Ai Comuni, contrariamente a ciò che viene prospettato dai sostenitori dell' in-house, compete l'approvazione degli atti fondamentali dell'azienda speciale: il contratto di servizio che disciplina i rapporti tra Ente Locale e Azienda, i bilanci economici di previsione pluriennale e annuale, il conto consuntivo e il bilancio di esercizio, con il piano industriale: quindi nessun intasamento dei Consigli Comunali, ma anzi una doverosa e opportuna partecipazione del territorio
Leggendo senza pregiudizi la frase citata dal Sindaco ("i sindaci se vogliono essere fedeli al risultato del Referendum ... devono dichiarare che vogliono la gestione pubblica dell'acqua nelle forme della società in house oppure e preferibilmente dell'azienda speciale consortile"), la nostra posizione appare chiara: non abbiamo mai negato che il modello in house sia al 100% di proprietà pubblica e che sia preferibile rispetto all'ingresso dei privati. Ma solo l'azienda speciale garantisce compiutamente l'uscita del SII dalle logiche di mercato, che è quello che 27 milioni di italiani hanno chiesto votando Sì al referendum.
(Sia detto per inciso: il gioco di "chi è più bravo a difendere l'acqua pubblica" non ci piace, in ogni caso il Comitato Lecchese per l'Acqua Pubblica e i Beni Comuni è nato nel 2006 e sta seguendo da allora il tema dell'acqua e della sua ripubblicizzazione. Che il sindaco Longhi sia stato sotto il Pirellone per difendere l'acqua pubblica non cambia i termini del problema.)

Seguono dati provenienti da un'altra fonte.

/-! How a channel starts, drains and is enabled, and how GHALT is cleared. -/

section
variable (s : State) {a c : Nat} (f : Fld) (v : Nat) (limit : Option Nat)

@[simp] theorem chState_setChState : (s.setChState c v).chState c = v % 8 := State.fld_setFld _ _ _ _ (by decide)

/-- The state of a channel where another register is written. -/
theorem chState_setFld_ne (h : a ≠ R.DMA_CH_STAT c) : (s.setFld a f v).chState c = s.chState c :=
  State.fld_setFld_ne _ _ _ _ _ _ h

/-- The state of a channel where another field of DMA_CH_STAT is written. -/
theorem chState_setFld_stat (h : 3 ≤ f.lo) (hw : f.lo + f.w ≤ 32) :
    (s.setFld (R.DMA_CH_STAT c) f v).chState c = s.chState c :=
  State.fld_setFld_beside _ _ _ _ _ hw (.inr h)

@[simp] theorem chState_modChan (k : Nat) (g : Chan → Chan) : (s.modChan k g).chState c = s.chState c := rfl

@[simp] theorem chState_setPtr : (s.setPtr c v).chState c = s.chState c := fld_set64_ne _ _ _ (by simp) (by simp)

/-- The space and the address of a pointer that is stored. -/
theorem ptrOf_stored (h : v < 2 ^ 64) : ptrOf ((v / 32 * 32 + v % 4) % 2 ^ 64) = ptrOf v := by
  simp only [ptrOf, Prod.mk.injEq]
  omega

@[simp] theorem chPtr_setPtr (h : v < 2 ^ 64) : (s.setPtr c v).chPtr c = ptrOf v := by
  unfold State.chPtr State.setPtr
  rw [get64_set64 _ _ (by simp), ptrOf_stored v h]

theorem chBegin_chState : (s.chBegin c limit).chState c = 1 := by
  unfold State.chBegin State.setBit
  rw [chState_modChan, chState_setFld_ne _ _ _ (by simp), chState_setFld_stat _ _ _ (by decide) (by decide), chState_setPtr,
    chState_setChState]

@[simp] theorem chPtr_modChan (k : Nat) (g : Chan → Chan) : (s.modChan k g).chPtr c = s.chPtr c := rfl

/-- The pointer of a channel where another register is written. -/
theorem chPtr_setFld_ne (hlo : a ≠ R.DMA_CH_PTR_LO c) (hhi : a ≠ R.DMA_CH_PTR_HI c) : (s.setFld a f v).chPtr c = s.chPtr c :=
  congrArg ptrOf (get64_setN_ne _ _ hlo hhi)

/-- A chain begins at DMA_CH_START (R343). -/
theorem chBegin_chPtr : (s.chBegin c limit).chPtr c = ptrOf (s.get64 (R.DMA_CH_START_LO c) (R.DMA_CH_START_HI c)) := by
  have hstart : (s.setChState c 1).get64 (R.DMA_CH_START_LO c) (R.DMA_CH_START_HI c) =
      s.get64 (R.DMA_CH_START_LO c) (R.DMA_CH_START_HI c) := get64_setN_ne _ _ (by simp) (by simp)
  unfold State.chBegin State.setBit
  rw [chPtr_modChan, chPtr_setFld_ne _ _ _ (by simp) (by simp), chPtr_setFld_ne _ _ _ (by simp) (by simp),
    chPtr_setPtr _ _ (get64_lt _), hstart]

/-- The limit of a chain, and the flag that it has one (R350, R370). -/
theorem chBegin_limited : (s.chBegin c limit).bit (R.DMA_CH_STAT c) F.DMA_CH_STAT_LIMITED = limit.isSome := by
  unfold State.chBegin
  rw [State.modChan_bit, State.bit_setFld_ne _ _ (by simp), State.bit_setBit _ _ _ _ (by decide) (by decide)]

theorem chBegin_limit : (s.chBegin c limit).fld (R.DMA_CH_SEQ c) F.DMA_CH_SEQ_LIMIT = limit.getD 0 % 2 ^ 16 := by
  unfold State.chBegin
  rw [State.modChan_fld, State.fld_setFld _ _ _ _ (by decide)]

variable {s}

theorem chStart_of_idle (hghalt : s.ghalt = false) (hidle : s.chState c = 0) (pulse : Bool) :
    s.chStart c pulse = s.chBegin c none := by
  simp [State.chStart, hghalt, hidle]

/-- The limit a doorbell rings with, none where it sets NOLIM (R344, R350, R378). -/
def doorbellLimit (v : Nat) : Option Nat := if v / 2 ^ 16 % 2 = 1 then none else some (v % 65536)

theorem doorbellLimit_isSome : (doorbellLimit v).isSome = (v / 2 ^ 16 % 2 == 0) := by
  unfold doorbellLimit
  obtain h | h := Nat.mod_two_eq_zero_or_one (v / 2 ^ 16) <;> rw [h] <;> rfl

theorem doorbellLimit_getD : (doorbellLimit v).getD 0 % 2 ^ 16 = if v / 2 ^ 16 % 2 = 1 then 0 else v % 65536 := by
  unfold doorbellLimit
  split
  · rfl
  · exact Nat.mod_mod v 65536

/-- A doorbell that finds its channel IDLE copies DMA_DB_PTR to DMA_CH_START, from where the chain begins (R344). -/
theorem chRing_of_idle (hghalt : s.ghalt = false) (hidle : s.chState c = 0) :
    s.chRing c v = ((s.setN (R.DMA_CH_START_LO c) (s.getN (R.DMA_DB_PTR_LO c))).setN (R.DMA_CH_START_HI c)
      (s.getN (R.DMA_DB_PTR_HI c))).chBegin c (doorbellLimit v) := by
  simp [State.chRing, hghalt, hidle, doorbellLimit, bits]

/-- DMA_CH_START reads as DMA_DB_PTR once that is copied to it. -/
theorem get64_start_copied : ((s.setN (R.DMA_CH_START_LO c) (s.getN (R.DMA_DB_PTR_LO c))).setN (R.DMA_CH_START_HI c)
      (s.getN (R.DMA_DB_PTR_HI c))).get64 (R.DMA_CH_START_LO c) (R.DMA_CH_START_HI c) =
    s.get64 (R.DMA_DB_PTR_LO c) (R.DMA_DB_PTR_HI c) := by
  unfold State.get64
  rw [State.getN_setN_ne _ _ _ _ (by simp), State.getN_setN, State.getN_setN, Nat.mod_eq_of_lt (s.getN_lt _),
    Nat.mod_eq_of_lt (s.getN_lt _)]

/-- A channel in DRAIN whose DISABLE stands is DISABLED and holds no block (R369). -/
theorem chDrained_of_disable (hdrain : s.chState c = 4) (hdis : s.bit (R.DMA_CH_CTL c) F.DMA_CH_CTL_DISABLE = true) :
    (s.chDrained c).chState c = 5 ∧ (s.chDrained c).fld (R.DMA_CH_STAT c) F.DMA_CH_STAT_BLK = 0 := by
  have hbuf : R.DMA_BUF ≠ R.DMA_CH_STAT c := by simp only [R.DMA_BUF, R.DMA_CH_STAT]; omega
  have hctl : R.DMA_BUF ≠ R.DMA_CH_CTL c := by simp only [R.DMA_BUF, R.DMA_CH_CTL]; omega
  have hkept : ((s.setBlk c 0).setChState c 5).bit (R.DMA_CH_CTL c) F.DMA_CH_CTL_DISABLE = true := by
    unfold State.setBlk State.setChState
    rw [State.bit_setFld_ne _ _ (by simp), State.bit_setFld_ne _ _ hctl, State.bit_setFld_ne _ _ hctl,
      State.bit_setFld_ne _ _ (by simp), hdis]
  have heq : s.chDrained c = (s.setBlk c 0).setChState c 5 := by simp [State.chDrained, hdrain, hkept]
  rw [heq]
  refine ⟨chState_setChState _ _, ?_⟩
  unfold State.setBlk State.setChState
  rw [State.fld_setFld_beside _ _ _ _ _ (by decide) (by decide), State.fld_setFld_ne _ _ _ _ _ _ hbuf,
    State.fld_setFld_ne _ _ _ _ _ _ hbuf, State.fld_setFld _ _ _ _ (by decide), Nat.zero_mod]

/-- DISABLE cleared takes a DISABLED channel to IDLE (R369). -/
theorem chEnable_of_disabled (h : s.chState c = 5) :
    (s.chEnable c).chState c = 0 ∧ (s.chEnable c).bit (R.DMA_CH_CTL c) F.DMA_CH_CTL_DISABLE = false := by
  have hstill : (s.setBit (R.DMA_CH_CTL c) F.DMA_CH_CTL_DISABLE false).chState c = 5 :=
    (chState_setFld_ne _ _ _ (by simp)).trans h
  unfold State.chEnable
  rw [if_pos hstill]
  refine ⟨chState_setChState _ _, ?_⟩
  unfold State.setChState
  rw [State.bit_setFld_ne _ _ (by simp), State.bit_setBit_ne _ _ _ _ _ _ (by simp),
    State.bit_setBit _ _ _ _ (by decide) (by decide)]
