-- ==== Sys2Proof/Machine/Ops.lean ====
section
/-! DEFINITION. The named operations on the state that the commands share: responding, writing the offsets and the
plugboard, taking a fault, leaving it by reset, and the ports to the host. -/

namespace Sys2Proof.Machine

/-- A command that does not fault ends by presenting one response word (30_encoding.md R69). -/
def State.respond (s : State) (r : Rsp) : State := { s with rsp := some r }

/-- `OFF[0..2] <- o`, the three writes simultaneous (40_rotor_stepping.md R104). -/
def State.setOff (s : State) (o : Offsets) : State := { s with off := o }

/-- `PB <- t`. -/
def State.setPb (s : State) (t : Table) : State := { s with pb := t }

/-- Fault entry (60_exceptions.md R203): `STATUS` records the cause and the whole command word, `OFF` and `PB` keep
their values, no response is presented. There is no vector, handler, saved program counter or mode change. -/
def State.takeFault (s : State) (c : Cause) (w : Cmd) : State :=
  { s with status := faultStatus c w, rsp := none }

/-- The block is faulted: `STATUS.FLT` = 1 (60_exceptions.md R204). -/
def State.faulted (s : State) : Bool := statusFlt s.status

/-- What the status port presents, in every state and without an effect (30_encoding.md R71; log entry 16). -/
def State.statusPort (s : State) : StatusWord := s.status

/-- Reset (70_reset_and_hazards.md R220), the only way out of the faulted state (60_exceptions.md R204, R205): the
state of `State.powerOn` for the same configuration, with `rest` the host's events after it. -/
def State.applyReset (s : State) (rest : List HostEvent) : State :=
  { State.powerOn s.cfg with inbox := rest }

/-- The host offers the event `e` before everything else it will do. -/
def State.offer (s : State) (e : HostEvent) : State := { s with inbox := e :: s.inbox }

/-- The next event has ended and is taken off. -/
def State.dropEvent (s : State) : State := { s with inbox := s.inbox.tail }

/-- The host's events after its next reset, if it has one coming. The commands before it are offered to a faulted block
and not accepted (60_exceptions.md R204; log entry 6). -/
def afterReset : List HostEvent → Option (List HostEvent)
  | [] => none
  | .reset :: rest => some rest
  | .command _ :: rest => afterReset rest

end Sys2Proof.Machine
end

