-- ==== Sys2Proof/Machine/Core.lean ====
section
/-! DEFINITION. The machine behind the host's interface. -/

def Sys2Proof.core : Host.Core :=
  { State := Sys2Proof.Machine.State, Fault := Sys2Proof.Machine.Fault,
    Refusal := Sys2Proof.Machine.Refusal, step := Sys2Proof.Machine.step,
    reset := Sys2Proof.Machine.State.reset }
end

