-- ==== Sys2Proof/Certificates/Slice0/Obligations.lean ====
section
/-! DEFINITION. The statements for the provers. Each docstring names the rule of spec/ it formalises. A word's fields
are written here by division, as numbers, beside the decoder's bit fields. -/

open Sys2Proof Sys2Proof.Machine

/-! ### Encoding and decoding -/

/-- Decoding the word of a well-formed command gives the command back, whatever its operands (30_encoding.md R62, R66). -/
def Obligations.DecodeOfEncodeIsInstr : Prop :=
  ∀ i : Instr, i.wf = true → decode (encode i) = .ok i

/-- A word that decodes is the encoding of a well-formed command: no bit of it is ignored (30_encoding.md R67). -/
def Obligations.EncodeOfDecodeIsWord : Prop :=
  ∀ (w : Cmd) (i : Instr), decode w = .ok i → i.wf = true ∧ encode i = w

/-- 30_encoding.md R66: which fault each word raises, the first check that applies winning; which command, with which
operands, every other word is; and that a block not faulted executes exactly the words that pass every check, and for any
other word records in `STATUS` the word, the number of the fault (60_exceptions.md R200) and `FLT`. -/
def Obligations.DecodeChecksInOrder : Prop :=
  ∀ w : Cmd,
    let op := w.toNat / 1048576
    let rsv := w.toNat / 65536 % 16
    let p := w.toNat / 32768 % 2
    let c := w.toNat / 1024 % 32
    let b := w.toNat / 32 % 32
    let a := w.toNat % 32
    let formN := op = 1 ∨ op = 2 ∨ op = 6
    let formL := op = 3 ∨ op = 7
    let resvd := rsv ≠ 0 ∨ (formN ∧ w.toNat % 65536 ≠ 0) ∨ (formL ∧ w.toNat % 65536 / 32 ≠ 0) ∨
      (op = 4 ∧ p ≠ 0) ∨ (op = 5 ∧ (c ≠ 0 ∨ (p = 0 ∧ b ≠ 0)))
    (decode w = .error .illegalOp ↔ op = 0 ∨ 8 ≤ op) ∧
    (decode w = .error .reservedNz ↔ 1 ≤ op ∧ op ≤ 7 ∧ resvd) ∧
    (decode w = .error .letterRange ↔
      ¬resvd ∧ ((formL ∧ 25 < a) ∨ (op = 5 ∧ (25 < a ∨ (p = 1 ∧ 25 < b))))) ∧
    (decode w = .error .offsetRange ↔ ¬resvd ∧ op = 4 ∧ (25 < a ∨ 25 < b ∨ 25 < c)) ∧
    decode w ≠ .error .plugState ∧
    (∀ i : Instr, decode w = .ok i ↔ ¬resvd ∧ match i with
      | .mkrot => op = 1
      | .mkplug => op = 2
      | .enc x => op = 3 ∧ x.toNat = a ∧ a ≤ 25
      | .rstoff x y z => op = 4 ∧ x.toNat = a ∧ y.toNat = b ∧ z.toNat = c ∧ a ≤ 25 ∧ b ≤ 25 ∧ c ≤ 25
      | .pick x none => op = 5 ∧ p = 0 ∧ x.toNat = a ∧ a ≤ 25
      | .pick x (some y) => op = 5 ∧ p = 1 ∧ x.toNat = a ∧ y.toNat = b ∧ a ≤ 25 ∧ b ≤ 25
      | .rdoff => op = 6
      | .rdplug x => op = 7 ∧ x.toNat = a ∧ a ≤ 25) ∧
    ∀ (s : State) (rest : List HostEvent), s.cfg.wf = true → s.faulted = false → s.inbox = .command w :: rest →
      (∀ e : Cause, decode w = .error e → ∃ q : StatusWord,
        step s = .next { s with inbox := rest, status := q, rsp := none } ∧
        q.toNat = 256 * w.toNat + 16 * (match e with
          | .illegalOp => 1 | .reservedNz => 2 | .letterRange => 3 | .offsetRange => 4 | .plugState => 5) + 1) ∧
      ∀ i : Instr, decode w = .ok i → step s = exec i { s with inbox := rest }

/-- 30_encoding.md R67: every word whose `OP` is 0x0 or 0x8 to 0xF is illegal, the all-zero and the all-ones word among
them, and every other word with a nonzero reserved bit or unused field faults. -/
def Obligations.IllegalOpcodesFault : Prop :=
  decode 0x000000 = .error .illegalOp ∧ decode 0xFFFFFF = .error .illegalOp ∧
  (∀ w : Cmd, (w.toNat / 1048576 = 0 ∨ 8 ≤ w.toNat / 1048576) → decode w = .error .illegalOp) ∧
  ∀ (w : Cmd) (i : Instr), decode w = .ok i →
    w.toNat / 65536 % 16 = 0 ∧ match i with
      | .mkrot | .mkplug | .rdoff => w.toNat % 65536 = 0
      | .enc _ | .rdplug _ => w.toNat % 65536 / 32 = 0
      | .rstoff _ _ _ => w.toNat / 32768 % 2 = 0
      | .pick _ none => w.toNat % 65536 / 32 = 0
      | .pick _ (some _) => w.toNat / 1024 % 64 = 32

/-- The word of each command as the command rules give it: `OP` in 23:20 and the operands in their fields
(30_encoding.md R61, R62, R64). -/
def Obligations.WordOfEachCommand : Prop :=
  (encode .mkrot).toNat = 0x100000 ∧ (encode .mkplug).toNat = 0x200000 ∧ (encode .rdoff).toNat = 0x600000 ∧
  ∀ a b c : Operand,
    (encode (.enc a)).toNat = 0x300000 + a.toNat ∧
    (encode (.rdplug a)).toNat = 0x700000 + a.toNat ∧
    (encode (.rstoff a b c)).toNat = 0x400000 + 1024 * c.toNat + 32 * b.toNat + a.toNat ∧
    (encode (.pick a none)).toNat = 0x500000 + a.toNat ∧
    (encode (.pick a (some b))).toNat = 0x508000 + 32 * b.toNat + a.toNat

/-- Words written out from 95_test_vectors.md V-P, V-R and V-D (section 2) and P5 (section 3): one or more of each command
and of each fault the decoder raises. `PLUG_STATE` is raised by a command that executes (60_exceptions.md R201), so the word
of V-P that raises it decodes to that PICK. -/
def Obligations.SampleWordsDecode : Prop :=
  decode 0x100000 = .ok .mkrot ∧ decode 0x200000 = .ok .mkplug ∧ decode 0x300007 = .ok (.enc 7) ∧
  decode 0x4000F9 = .ok (.rstoff 25 7 0) ∧ decode 0x406739 = .ok (.rstoff 25 25 25) ∧
  decode 0x500002 = .ok (.pick 2 none) ∧ decode 0x508319 = .ok (.pick 25 (some 24)) ∧
  decode 0x508003 = .ok (.pick 3 (some 0)) ∧
  decode 0x600000 = .ok .rdoff ∧ decode 0x700019 = .ok (.rdplug 25) ∧
  decode 0x000000 = .error .illegalOp ∧ decode 0x800000 = .error .illegalOp ∧
  decode 0xF00000 = .error .illegalOp ∧ decode 0xFFFFFF = .error .illegalOp ∧
  decode 0x110000 = .error .reservedNz ∧ decode 0x500020 = .error .reservedNz ∧
  decode 0x3F001F = .error .reservedNz ∧ decode 0x5083A0 = .error .letterRange ∧
  decode 0x4068DA = .error .offsetRange

/-! ### The step -/

/-- A block that is not faulted runs the command its next word decodes to: the step is `exec` of it, the event taken
off (30_encoding.md R66). -/
def Obligations.StepRunsDecodedCommand : Prop :=
  ∀ (s : State) (w : Cmd) (rest : List HostEvent) (i : Instr),
    s.cfg.wf = true → s.faulted = false → s.inbox = .command w :: rest → decode w = .ok i →
      step s = exec i { s with inbox := rest }

/-- A word that a check of the decoder turns away is one step: `STATUS` records the word and the cause code of
60_exceptions.md R200, `OFF` and `PB` stay, no response is presented (R201, R203). -/
def Obligations.StepTakesDecodeFault : Prop :=
  ∀ (s : State) (w : Cmd) (rest : List HostEvent) (c : Cause),
    s.cfg.wf = true → s.faulted = false → s.inbox = .command w :: rest → decode w = .error c →
      ∃ x : StatusWord, step s = .next { s with inbox := rest, status := x, rsp := none } ∧
        x.toNat = 256 * w.toNat + 16 * (match c with
          | .illegalOp => 1 | .reservedNz => 2 | .letterRange => 3 | .offsetRange => 4 | .plugState => 5) + 1

/-- A meaning and the decoder agree on operands the decoder turns away: executing such a command takes the fault its
word raises (the model's choice, log entry 10). So a step on the word of ANY command, well formed or not, is `exec` of
it. -/
def Obligations.StepOnAnyEncodedCommand : Prop :=
  ∀ (s : State) (i : Instr) (rest : List HostEvent),
    s.cfg.wf = true → s.faulted = false →
      step { s with inbox := .command (encode i) :: rest } = exec i { s with inbox := rest }

/-- 60_exceptions.md R204: in the faulted state no command executes and only reset leaves it. Whatever commands the
host offers, a faulted block has no next state but the reset one, and none while no reset is coming. Three clauses are the
model's choice, no rule of the spec: the outcome `halted` while no reset is coming (log entry 5, DEDUCED), that commands
offered before the reset are dropped (log entry 6, DESIGN CHOICE), and that the response port presents nothing after a reset
(log entry 9, DESIGN CHOICE). -/
def Obligations.FaultedBlockLeavesOnlyByReset : Prop :=
  ∀ s : State, s.cfg.wf = true → s.faulted = true →
    (HostEvent.reset ∉ s.inbox → step s = .fault (.halted s.status)) ∧
    ∀ t : State, step s = .next t →
      ∃ offered rest, s.inbox = offered ++ HostEvent.reset :: rest ∧ HostEvent.reset ∉ offered ∧
        t = { State.powerOn s.cfg with inbox := rest }

/-- 70_reset_and_hazards.md R220: the reset event gives offsets 0, the identity plugboard and `STATUS` 0, and leaves
the configuration; faulted or not, it is one step, and the host's later events stay. -/
def Obligations.ResetEventEffect : Prop :=
  ∀ (s : State) (rest : List HostEvent), s.cfg.wf = true → s.inbox = .reset :: rest →
    ∃ t : State, step s = .next t ∧ t.off = ⟨0, 0, 0⟩ ∧ (∀ k : Sym, t.pb.rd k = k) ∧ t.status = 0 ∧
      t.cfg = s.cfg ∧ t.inbox = rest ∧ t.faulted = false

/-- 10_state.md R39: the reset values, of the state the machine starts in and of the state after a reset event; the
constant tables are not affected. -/
def Obligations.ResetStateValues : Prop :=
  (State.reset.off = ⟨0, 0, 0⟩ ∧ (∀ k : Sym, State.reset.pb.rd k = k) ∧ State.reset.status = 0) ∧
  ∀ (s : State) (rest : List HostEvent),
    (s.applyReset rest).off = ⟨0, 0, 0⟩ ∧ (∀ k : Sym, (s.applyReset rest).pb.rd k = k) ∧
      (s.applyReset rest).status = 0 ∧ (s.applyReset rest).cfg = s.cfg

/-- With nothing sent, a block that is not faulted holds its state (60_exceptions.md R214; that this is a step that
changes nothing is the model's choice, log entry 8). -/
def Obligations.NothingSentNothingChanges : Prop :=
  ∀ s : State, s.cfg.wf = true → s.faulted = false → s.inbox = [] → step s = .next s

/-- 70_reset_and_hazards.md R229: every command that the block accepts ends in one step, and the one stuck state is the
faulted one: a legal block that is not faulted always has a next state. -/
def Obligations.EveryAcceptedCommandEnds : Prop :=
  ∀ s : State, s.Legal → s.faulted = false → ∃ t : State, step s = .next t

/-! ### Configuration -/

/-- 00_scope.md R11: a configuration is built exactly when it has three wirings, each with every letter 0..25 once, and
three notches in 0..25; the reflector, which is fixed, is a bijection and an involution without a fixed point. -/
def Obligations.BuildAcceptsExactlyWellFormed : Prop :=
  (∀ r : RawConfig, r.build.isSome = true ↔
    r.wiring.length = 3 ∧ (∀ l ∈ r.wiring, l.length = 26 ∧ (∀ n ∈ l, n < 26) ∧ l.Nodup) ∧
    r.notch.length = 3 ∧ ∀ n ∈ r.notch, n < 26) ∧
  Function.Bijective reflector.rd ∧ ∀ x : Sym, reflector.rd (reflector.rd x) = x ∧ reflector.rd x ≠ x

/-- A configuration that a builder gives is well formed, holds the numbers supplied, and one that is not well formed
runs nothing (00_scope.md R11; the refusal at each step is the model's, log entry 3). -/
def Obligations.MalformedConfigRunsNothing : Prop :=
  (∀ (r : RawConfig) (c : Config), r.build = some c →
    c.wf = true ∧ c.teardownWhilePending = r.teardownWhilePending ∧
      r.notch = c.notch.toList.map Fin.val ∧
      r.wiring = c.wiring.toList.map fun t => t.toList.map Fin.val) ∧
  (∀ c : Config, c.wf = true ↔ ∀ i : Fin 3, Function.Bijective (c.w i).rd) ∧
  ∀ s : State, s.cfg.wf = false → step s = .refused .malformedConfig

Ad ogni buon conto, visto che ci piace parlare con i fatti alleghiamo il link di un articolo comparso proprio su questo giornale nel 2006, dove insieme alla raccolta firme per la legge di iniziativa popolare che giace in parlamento, si faceva un appello ai sindaci come lui perché firmassero l'appello contro la legge regionale.(http://www.merateonline.it/articolo.php?idd=42436&origine=2)
Ribadiamo infine che Idroservice non ha i requisiti necessari per ricevere l'affidamento in house: ci riferiamo al controllo analogo.
Un' azienda speciale consortile garantirebbe non solo la proprietà al 100% pubblica ma anche l'affidamento ad un soggetto che non ha come fine la produzione di utili, in pieno rispetto dell'esito referendario.
Sperando di aver fatto cosa utile chiarendo ulteriormente i termini della questione, ringraziamo per l'attenzione concessaci e cogliamo l'occasione nell'augurare buon anno nel segno del confronto positivo e della partecipazione.